Не опускаясь опять в кресло, редактор несколько нетерпеливым взглядом призвал его сказать, в чем дело.

— Речь идет, — сказал Иоганнес, — вновь о слове «трагедия» и эпитете «трагический», господин доктор. Вы уже в курсе дела, мы не раз об этом говорили. Вам ведь известна дурная манера репортеров называть трагедией любой несчастный случай, тогда как трагедия — это все-таки… да, пожалуй, сокращу-ка я рассказ, довольно об этом. Итак, каждый сбитый велосипедист, каждый обожженный у плиты ребенок, каждый случай падения сборщика вишен с лестницы обозначается с помощью опошленной «трагедии». Нашего прежнего репортера я от этого отучил, я не оставлял его в покое, я приходил к нему каждую неделю, а он был хороший человек, смеялся; и, то и дело уступая, может быть, он даже понимал, во всяком случае отчасти, о чем я веду речь. А теперь этот новый редактор отдела коротких новостей — я не имею права судить о нем вообще, — но я совсем не преувеличиваю, если говорю: каждая попавшая под колеса курица становится для него долгожданным поводом употребить всуе это сакраментальное слово. Если бы вы дали мне возможность хоть раз всерьез поговорить с ним, если бы вы попросили, чтобы он хотя бы один раз внимательно выслушал меня…

Редактор подошел к пульту, нажал на клавишу и сказал несколько слов в микрофон.

— Господин Штеттинер будет на месте в два часа и, конечно, уделит вам несколько минут. Я предупрежу его. Но постарайтесь говорить кратко, когда придете к нему!

Старый наборщик откланялся с благодарностью. Редактор смотрел, как он неслышно проскальзывает в дверь, видел редкие седые волосы, в беспорядке спадавшие на ворот старого, нелепого суконного пиджака, смотрел на сгорбленную спину верного служителя и совсем не жалел теперь, что ему не удалось уговорить старика уйти на покой. Пусть себе остается! Пусть и дальше один-два раза в год повторяются эти посещения! Он не сердился на него. Он отлично умел находить с ним общий язык. Но этого-то как раз и не умел господин Штеттинер, к которому Иоганнес явился и которого главный редактор в суете повседневных дел совсем позабыл о нем предупредить.

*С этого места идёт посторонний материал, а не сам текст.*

-- ==== Sys2Proof/Machine/Check.lean ====
section
/-!
DEFINITION. The check units and their scan engines (R279, R390–R396), the background test of on-chip memories (R30–R32)
and the general counters' clear (R384).
-/

namespace Sys2Proof.Machine

/-! ### Feeding -/

/-- Consume bytes without folding. -/
def Cu.eat (c : Cu) (l : List Byte) : Cu :=
  { c with run := BitVec.ofNat 64 (l.foldl (fun v b => crcByte (c.cfg % 4) v b.toNat) c.run.toNat) }

/-- One byte, with the folding at a block's start and the advance at its end (R392). -/
def Cu.byte (c : Cu) (b : Byte) : Cu :=
  let c := if c.boff = 0 && c.cfg.testBit 2 then c.eat (leBytes 8 c.faddr) else c
  let c := if c.boff = 0 && c.cfg.testBit 3 then c.eat (leBytes 8 c.seq) else c
  let c := c.eat [b]
  if c.boff = 63 then
    { c with boff := 0, faddr := (c.faddr + 64) % 2 ^ 44, seq := if c.cfg.testBit 4 then (c.seq + 1) % 2 ^ 64 else c.seq }
  else { c with boff := c.boff + 1 }
def Cu.feed (c : Cu) (l : List Byte) : Cu := l.foldl Cu.byte c

/-- A write of CU_CFG (R391). -/
def Cu.setCfg (c : Cu) (v : Word) : Cu :=
  { c with cfg := bits v 4 0, run := BitVec.ofNat 64 (crcInit (bits v 1 0)), boff := 0 }

/-- Context words ignore writes while a scan runs (R393). -/
def Cu.context (c : Cu) (f : Cu → Cu) : Cu := if c.state = 1 then c else f c

/-! ### Holding a unit (R279, R395, R396) -/

/-- Fireboss or a Seam verify claims the unit (FORE_CLAIM.CU 2 and 3). -/
def Mod.cuTaken (m : Mod) (n : Nat) : Bool :=
  (bit (m.w 0 0x60118) 3 && bits (m.w 0 0x60118) 6 4 = n) ||
    (List.range 2).any (fun e => (m.seam e).st != .idle && (m.seam e).verify && (m.seam e).cu = n)
/-- The unit a foreman's program holds. -/
def Mod.cuOf (m : Mod) (f : Nat) : Option Nat := (List.range 4).find? (fun n => (m.cu n).held = some f)
/-- Release the unit that foreman `f` holds. -/
def Mod.cuRelease (m : Mod) (f : Nat) : Mod :=
  match m.cuOf f with
  | some n => m.setCu n (fun c => { c with held := none })
  | none => m
/-- The program of foreman `f` ends: its unit is released, a scan it started goes on. -/
def Mod.cuProgEnd (m : Mod) (f : Nat) : Mod :=
  (List.range 4).foldl (fun m n => if (m.cu n).starter = 3 + f && (m.cu n).state = 1 then m.setCu n (fun c => { c with starter := 99 }) else m)
    (m.cuRelease f)

/-- CUSEL: 0 held now, 1 held by another, 2 claimed. -/
def Mod.cuSel (m : Mod) (f n : Nat) : Nat × Mod :=
  let own : Bool := (m.cu n).state = 1 && (m.cu n).starter = 3 + f
  let m := m.cuRelease f
  if m.cuTaken n then (2, m)
  else if (m.cu n).held.isSome || ((m.cu n).state = 1 && !own) then (1, m)
  else (0, m.setCu n (fun c => { c with held := some f }))

/-! ### Scans (R394, R395) -/

/-- GO of CU_SCCTL of unit `n` written by master `who`; one that is not accepted is recorded as no-change. -/
def Mod.scanGo (m : Mod) (who n : Nat) (debug raw : Bool) : Mod :=
  let c := m.cu n
  let free : Bool := if who < 3 then c.held.isNone else c.held = some (who - 3)
  if bits (m.w n 0xD0034) 1 0 = 1 && c.state != 1 && c.sclen != 0 && free then
    m.setCu n (fun c => { c with state := 1, status := 0, done := 0, err := 0, starter := who, debug, cur := c.scaddr / 64,
                                 left := c.sclen, rawRun := raw, stopReq := false })
  else m.noteNoChange who
def Mod.scanStop (m : Mod) (n : Nat) : Mod :=
  if (m.cu n).state = 1 then m.setCu n (fun c => { c with stopReq := true }) else m

/-- The scan stops at a status. -/
def Mod.scanHalt (m : Mod) (n st lineNo : Nat) : Mod :=
  m.setCu n (fun c => { c with state := 3, status := st, err := lineNo * 64 })

/-- A scanned line's bytes go to its unit. -/
def Mod.scanFeed (m : Mod) (n lineNo : Nat) (d : Line) : Mod :=
  m.setCu n (fun c =>
    let c := ({ c with faddr := lineNo * 64 % 2 ^ 44, boff := 0 }).feed (leBytes 64 d.toNat)
    let c := { c with done := c.done + 1, left := c.left - 1, cur := c.cur + 1 }
    if c.left = 0 then { c with state := 2 } else if c.stopReq then { c with state := 4 } else c)

/-- Status that refuses a scanned line before it is read. -/
def Mod.scanRefuse (m : Mod) (c : Cu) : Option Nat :=
  match m.regionOf (granOfLine c.cur) with
  | none => some 4
  | some r =>
    if c.debug && m.dbg.level != 3 then some 3
    else if c.rawRun then none
    else if m.secOf r = 3 then some 6
    else if m.secOf r = 2 then some 2
    else if m.poisoned c.cur then some 1 else none

/-- A line's stored cell for a scan or the Seam: from its frame, or from media with a Bulk read of its codeword, which fills clean (R97, R328,
R394). `bad` are the channel indices whose codeword of the stripe did not decode: counted, rebuilt where eight others decode, else the
codeword's lines are poisoned (R143, R175). -/
def Mod.scanCell (m : Mod) (lineNo : Nat) (bad : List (Fin 10)) : Got × Mod :=
  let page := lineNo / 64
  match m.findLine page (lineNo % 64) with
  | some f =>
    let r := m.readLine f lineNo (m.cellAt f (lineNo % 64)) false 0
    match r.1 with
    | some c => (.cell c, r.2)
    | none => (.bad, r.2)
  | none =>
    let loc := m.mediaLoc page
    let cw : Fin 16 := Fin.ofNat 16 (lineNo % 64 / 4)
    let lines := (List.range 4).map (fun i => 4 * cw.val + i)
    if m.entryBad page (m.regionOfPage page) then (.bad, m)
    else if loc = 0 then (.zero, m)
    else
      let c := mcOf (enSg loc) (enCh loc)
      let m := (m.setMch c (fun h => { h with xfer := h.xfer + 1 })).happen 0x0F 1
      let r := m.fillBad loc page (bad.map (fun x => (cw, x)))
      if 3 ≤ m.sgFailed (enSg loc) || !r.1.isEmpty then (.bad, lines.foldl (fun m j => m.mark (page * 64 + j) false) r.2)
      else
        let cells := lines.map (fun j => (j, r.2.mediaCell loc j))
        (.cell (r.2.mediaCell loc (lineNo % 64)), r.2.fillLines page cells (r.2.tagged (r.2.regionOfPage page)) false)

/-- SCAN_LINE. -/
def Mod.scanLine (m : Mod) (n : Nat) (bad : List (Fin 10)) : Mod :=
  let c := m.cu n
  if c.state != 1 then m
  else match m.scanRefuse c with
    | some st => m.scanHalt n st c.cur
    | none =>
      let r := m.regionOfPage (c.cur / 64)
      let m := m.filterCount 2 none 5 false c.cur 64
      let m := if c.rawRun then m else m.lineSettle c.cur
      let g := m.scanCell c.cur bad
      let plain : Bool := !c.debug || (rPlain (m.rw0 r) && m.secOf r ≤ 1)
      match g.1 with
      | .bad => g.2.scanHalt n 1 c.cur
      | .zero => g.2.scanFeed n c.cur 0
      | .cell x =>
        if c.rawRun || !plain then g.2.scanFeed n c.cur x.ct
        else match g.2.keyFor r c.cur with
          | none => g.2.scanHalt n 2 c.cur
          | some k =>
            if tagOk (m.tagged r) k c.cur x then g.2.scanFeed n c.cur (decCell k c.cur x)
            else (g.2.tagFail r c.cur).scanHalt n 7 c.cur

/-- An Evacuate commit ends every scan (R395). -/
def Mod.scansEnd (m : Mod) : Mod :=
  (List.range 4).foldl (fun m n => if (m.cu n).state = 1 then m.setCu n (fun c => { c with state := 5 }) else m) m

/-! ### Background test (R30–R32) -/

/-- Regions of 64 words of each memory (R27, R397). -/
def scrRegions (mem : Nat) : Nat :=
  if mem < 8 then 512 else if mem = 8 then 8192 else if mem = 9 then 73728 else if mem = 10 then 16384
  else if mem = 11 then 8 else if mem = 12 then 2048 else 4

/-- The source a memory's failure belongs to: the scratch-test source. -/
def srcScr : Nat := 556

/-- A word of memory `mem` is read, and its check code finds `e` (R27): a single-bit error is corrected and counted, a double-bit error
is counted, recorded and raises the memory event. -/
def Mod.eccMeets (m : Mod) (mem addr : Nat) (e : Ecc) : Mod :=
  match e with
  | .clean => m
  | .single => m.setScr mem (fun x => { x with sbe := x.sbe + 1 })
  | .double => ((m.setScr mem (fun x => { x with dbe := x.dbe + 1 })).bump cDbe).faultRec srcScr islFore 2 mem addr

/-- One region has been tested: the walk goes on, or a failing region takes a spare, or the memory has failed. -/
def Mod.testRegion (m : Mod) (mem : Nat) (fails : Bool) : Mod :=
  if bits (m.w mem 0x120004) 6 0 = 0 then m
  else
    let s := m.scr mem
    let reg := s.next
    let next := if reg + 1 = scrRegions mem then 0 else reg + 1
    let m := m.setScr mem (fun x => { x with region := reg, next, passes := if next = 0 then x.passes + 1 else x.passes })
    if !fails then m
    else
      let spare : Bool := s.used < scrSpares mem
      let m := m.bump cScrFail
      let m := { m with perf := { m.perf with scrLast := fld 28 mem ||| flag 27 (!spare) ||| satFld 0 17 reg } }
      let m := m.setScr mem (fun x => if spare then { x with used := x.used + 1, redirects := x.redirects ++ [reg] } else { x with failed := true })
      m.faultRec srcScr islFore (if spare then 0 else 1) mem reg

end Sys2Proof.Machine
end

Господин Штеттинер, крайне деловой и весьма молодой сотрудник газеты, который быстро поднялся от репортера до редактора одного из отделов, вовсе не был монстром, а, будучи репортером, научился обходиться с самыми разными людьми. Однако феномен Иоганнеса оказался абсолютно чужд и непонятен этому знатоку жизни, он в самом деле никогда не знал и не подозревал, что существует или существовал подобный тип людей. Кроме того, как редактор, вполне естественно, ни в коем случае не чувствовал себя обязанным выслушивать советы и поучения от наборщика, будь он хоть столетний старец, будь он раньше, в романтические времена, знаменитостью, будь он хоть сам Аристотель. Так вот и случилось непоправимое: уже через несколько минут покрасневший и разъяренный господин стремительно подвел Иоганнеса к двери, и тот вынужден был покинуть кабинет. Далее произошло вот что: полчаса спустя в наборном цехе старый Иоганнес, набрав четверть столбца текста, испещренного неслыханными ошибками, вдруг обмяк и с жалобным стоном упал на рукопись, а через час умер.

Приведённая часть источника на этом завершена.